5. Threshold Dependence

The detection threshold ε determines when wavefront arrival is registered:

  • ε=0.10 → ceff ≈ 63
  • ε=0.20 → ceff ≈ 31 (stable regime)
  • ε ≥ 0.20 → consistent propagation speeds
c_eff vs epsilon curve
Figure 4. Effective speed decreases with stricter thresholds.

6. Choren Term (λC)

Introducing λC modifies both coherence and propagation:

  • Rend (phase alignment) increases with λC
  • ceff rises slightly (≈9.14 → 9.24 distance/time)

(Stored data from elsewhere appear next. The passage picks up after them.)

-- ==== Sys2Proof/Tests/Slice0.lean ====
section
/-! SUPPORT. Tests: well-formedness, decoding, one step of each command on small states with the results of spec/95_test_vectors.md, and
for each obligation with hypotheses a state that meets them, at the boundaries of its clauses. -/

namespace Sys2Proof.Tests

open Sys2Proof.Machine Sys2Proof.Safety

set_option Elab.async false

/-! ## Small states -/

/-- FIFOs of one entry, so that full and empty are both near. -/
def one : Depth := ⟨1, by decide, by decide⟩

/-- The block after reset, with FIFOs of one entry. -/
def z : State := .resetWith one one

/-- An engine step of the command of opcode `op`. -/
def busy (op : BitVec 4) : State := { z with seq := .busy, op := op, phase := .engineStep }

/-- The block in ERROR. -/
def failed : State := { z with seq := .error, errCode := .illegalCmd, errInfo := 7 }

/-- A tree of one leaf, a (TV-B3). -/
def leafTree (s : State) : State :=
  { s with treeState := .valid, root := 0x61, nleaf := 1, nint := 0, nw := s.nw.set 0x61 4 }

/-- The tree of a 8, b 1 (TV-B7): node 256 weighs 9 and has children b, a. -/
def twoTree (s : State) : State :=
  { s with
    treeState := .valid, root := 0x100, nleaf := 2, nint := 1
    nw := ((s.nw.set 0x61 8).set 0x62 1).set 256 9, nl := s.nl.set 0 0x62, nr := s.nr.set 0 0x61 }

/-- That tree with its codes, b 0 and a 1 (TV-C6). -/
def twoCodes (s : State) : State :=
  { twoTree s with
    codesValid := true, codeLen := (s.codeLen.set 0x61 1).set 0x62 1, codeVal := s.codeVal.set 0x61 1, codeMaxlen := 1 }

/-- The state a step ended in, looked at. -/
def got (o : Host.Outcome State Fault Refusal) (p : State → Bool) : Bool :=
  match o with
  | .next t => p t
  | _ => false

/-! ## Well-formedness (20 R61, 30 R99) -/

theorem test_commands_wf : [Instr.clear, .count, .build, .gencode, .encode, .decode, .abort].all Instr.wf = true := by decide

theorem test_access_ok : (Access.read 32 0x0FC).wf = true := by decide

theorem test_wf_refuses_width : (Access.read 16 0x00C).wf = false := by decide

theorem test_wf_refuses_misaligned : (Access.write 32 0x00A 0).wf = false := by decide

theorem test_wf_refuses_outside : (Access.read 32 0x100).wf = false := by decide

theorem test_line_refuses_access : HostLine.wf [] (.access (.read 32 0x101) 0) = false := by decide

theorem test_line_refuses_label : HostLine.wf [1] (.loop 2 0 0 0) = false := by decide

theorem test_program_wf : programWf (Pseudo.expand (.drain 1 0 0)) = true := by decide

theorem test_program_refuses_missing_label : programWf [.rd .outData 0, .loop 1 0 0 0] = false := by decide

/-! ## Decoding (30 R85 to R88), words written out bit by bit -/

theorem test_decode_clear : decodeWord 0b00000000000000000000000000000001#32 = .ok .clear := by decide
theorem test_decode_count : decodeWord 0b00000000000000000000000000000010#32 = .ok .count := by decide
theorem test_decode_build : decodeWord 0b00000000000000000000000000000011#32 = .ok .build := by decide
theorem test_decode_gencode : decodeWord 0b00000000000000000000000000000100#32 = .ok .gencode := by decide
theorem test_decode_encode : decodeWord 0b00000000000000000000000000000101#32 = .ok .encode := by decide
theorem test_decode_decode : decodeWord 0b00000000000000000000000000000110#32 = .ok .decode := by decide
theorem test_decode_abort : decodeWord 0b00000000000000000000000000001111#32 = .ok .abort := by decide

/-- The reserved opcodes at the ends of their ranges. -/
theorem test_decode_reserved :
    [0#32, 7#32, 14#32].all (fun w => decodeWord w = .error .reservedOpcode) = true := by decide

/-- MBZ nonzero at its lowest and highest bit, over ABORT's and other opcodes (TV-A2 to TV-A4). -/
theorem test_decode_mbz :
    [0x1F#32, 0x80000005#32, 0x15#32, 0x10#32].all (fun w => decodeWord w = .error .mbzNonzero) = true := by decide

theorem test_table_word : decodeTableWord 32 0xF = some .abort ∧ decodeTableWord 32 0x1F = none := by decide

/-! ## The step runs the placed command -/

theorem test_step_runs_build :
    got (step (z.withFetchWord 32 3)) (fun t => t.seq = .busy && t.op = 3 && t.treeState = .none) = true := by
  decide +kernel

theorem test_step_refuses_nothing : got (step (State.reset.withFetchWord 32 0xF)) (fun t => t.op = 0xF) = true := by
  decide +kernel

/-! ## The commands -/

/-- TV-A1: the word 0 in IDLE. -/
theorem test_illegal_word : got (cmdWord 0 z) (fun t => (read32 0x00C t).1 = 0x00000002 && t.errCode.bits = 1) = true := by
  decide +kernel

/-- TV-A6: BUILD in ERROR is rejected. -/
theorem test_rejected :
    got (cmdWord 3 { failed with op := 7 }) (fun t => (read32 0x00C t).1 = 0x0000021E && t.errInfo = 7) = true := by
  decide +kernel

/-- TV-A10: CLEAR's engine step. -/
theorem test_clear : got (exec .clear (twoTree (busy 1))) (fun t => t.nw[256] = 0 && t.seq = .idle && t.done) = true := by
  decide +kernel

/-- R110: CLEAR keeps DEC_NSYM. -/
theorem test_clear_keeps :
    got (exec .clear { busy 1 with decNsym := 11 }) (fun t => t.decNsym = 11 && t.acc = 0) = true := by decide +kernel

/-- One 'a' counted (TV-N1). -/
theorem test_count : got (exec .count { busy 2 with inq := [.byte 0x61] }) (fun t => tableAt t.freq 0x61 = 1 && t.inq = []) = true := by
  decide +kernel

/-- TV-N5: the count at 2^32 - 1. -/
theorem test_count_overflow :
    got (exec .count { busy 2 with freq := z.freq.set 0x41 0xFFFFFFFF, inq := [.byte 0x41] })
      (fun t => (read32 0x00C t).1 = 0x0000000A && t.errCode.bits = 6 && t.errInfo = 0x41) = true := by
  decide +kernel

/-- TV-B1 (TV-S3): a 5, b 9, c 12, d 13, e 16, f 45; every merge of it. -/
theorem test_build :
    got (exec .build { busy 3 with freq :=
        (((((z.freq.set 0x61 5).set 0x62 9).set 0x63 12).set 0x64 13).set 0x65 16).set 0x66 45 })
      (fun t => t.nl[0] = 0x61 && t.nr[0] = 0x62 && t.nl[1] = 0x63 && t.nr[1] = 0x64 && t.nl[2] = 0x100 && t.nr[2] = 0x65 &&
        t.nl[3] = 0x101 && t.nr[3] = 0x102 && t.nl[4] = 0x66 && t.nr[4] = 0x103 && t.root = 0x104 && t.nw[260] = 100) = true := by
  decide +kernel

/-- TV-B9 ("hello world"): among equal weights the smaller index is popped first, the leaf o before node 256. -/
theorem test_build_tie :
    got (exec .build { busy 3 with freq :=
        (((((((z.freq.set 0x20 1).set 0x64 1).set 0x65 1).set 0x68 1).set 0x6C 3).set 0x6F 2).set 0x72 1).set 0x77 1 })
      (fun t => t.nl[0] = 0x20 && t.nr[0] = 0x64 && t.nl[2] = 0x72 && t.nr[2] = 0x77 && t.nl[3] = 0x6F && t.nr[3] = 0x100 &&
        t.nl[4] = 0x101 && t.nr[4] = 0x102 && t.nl[5] = 0x6C && t.nr[5] = 0x103 && t.root = 0x106) = true := by
  decide +kernel

/-- TV-C6: the codes of that tree are b 0, a 1. -/
theorem test_gencode :
    got (exec .gencode (twoTree (busy 4)))
      (fun t => tableAt t.codeLen 0x62 = 1 && tableAt t.codeVal 0x61 = 1 && t.codeMaxlen = 1) = true := by
  decide +kernel

/-- TV-C10: no tree. -/
theorem test_gencode_no_tree : got (exec .gencode z) (fun t => (read32 0x00C t).1 = 0x00000012 && t.errInfo = 4) = true := by
  decide +kernel

/-- R158: bit PEND_LEN - 1 goes first; of a code 10 the first bit is 1. -/
theorem test_encode_shift :
    got (exec .encode { busy 5 with pendVal := 2, pendLen := 2 }) (fun t => t.acc = 1 && t.nacc = 1 && t.pendLen = 1) = true := by
  decide +kernel

/-- TV-E6: the bits 01 are left aligned in the last byte. -/
theorem test_encode_end :
    got (exec .encode { busy 5 with acc := 1, nacc := 2, inq := [.endMark] }) (fun t => t.outq = [0x40] && t.done) = true := by
  decide +kernel

/-- One bit of 0x80 in the tree of TV-B7: 1 is the right child, a. -/
theorem test_decode_bit :
    got (exec .decode { twoTree (busy 6) with ptr := 0x100, buf := 0x80, nbuf := 8, decNsym := 1 })
      (fun t => t.dpend = some 0x61 && t.ptr = 0x100 && t.decBits = 1) = true := by
  decide +kernel

/-- TV-D2: End while symbols are owed; ERR_INFO is the number decoded. -/
theorem test_decode_truncated :
    got (exec .decode { twoTree (busy 6) with decNsym := 11, decSyms := 8, inq := [.endMark] })
      (fun t => t.errCode.bits = 8 && t.errInfo = 8) = true := by
  decide +kernel

/-- TV-A9, TV-A7: ABORT leaves OP 0xF, the FIFOs empty and REJ as it was. -/
theorem test_abort :
    got (exec .abort { failed with rej := true, inq := [.endMark], outq := [1] })
      (fun t => (read32 0x00C t).1 = 0x0000023C && t.inq = [] && t.outq = []) = true := by
  decide +kernel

Interpretation: λC acts as a coherence stiffener, enhancing alignment without significantly altering speed in the tested regime (0–0.20).

c_eff vs lambda_C curve
Figure 5. Propagation speed as a function of λC.

7. Discussion

Our results unify three pillars: (1) Neighborhood Principle (k≈12), (2) Finite-speed phase waves as emergent light, (3) Choren Term linking dynamics to consciousness. Together, they suggest spacetime is best understood as a discrete-relational network, where geometry, light, and consciousness co-emerge.

8. Conclusion

The Essence Network offers a testable, philosophical-physical synthesis. By combining discrete topology with spinor dynamics, we recover relativistic-like light propagation and explore new couplings to consciousness. This work opens pathways from cosmology to neuroscience, offering a unified view of motion.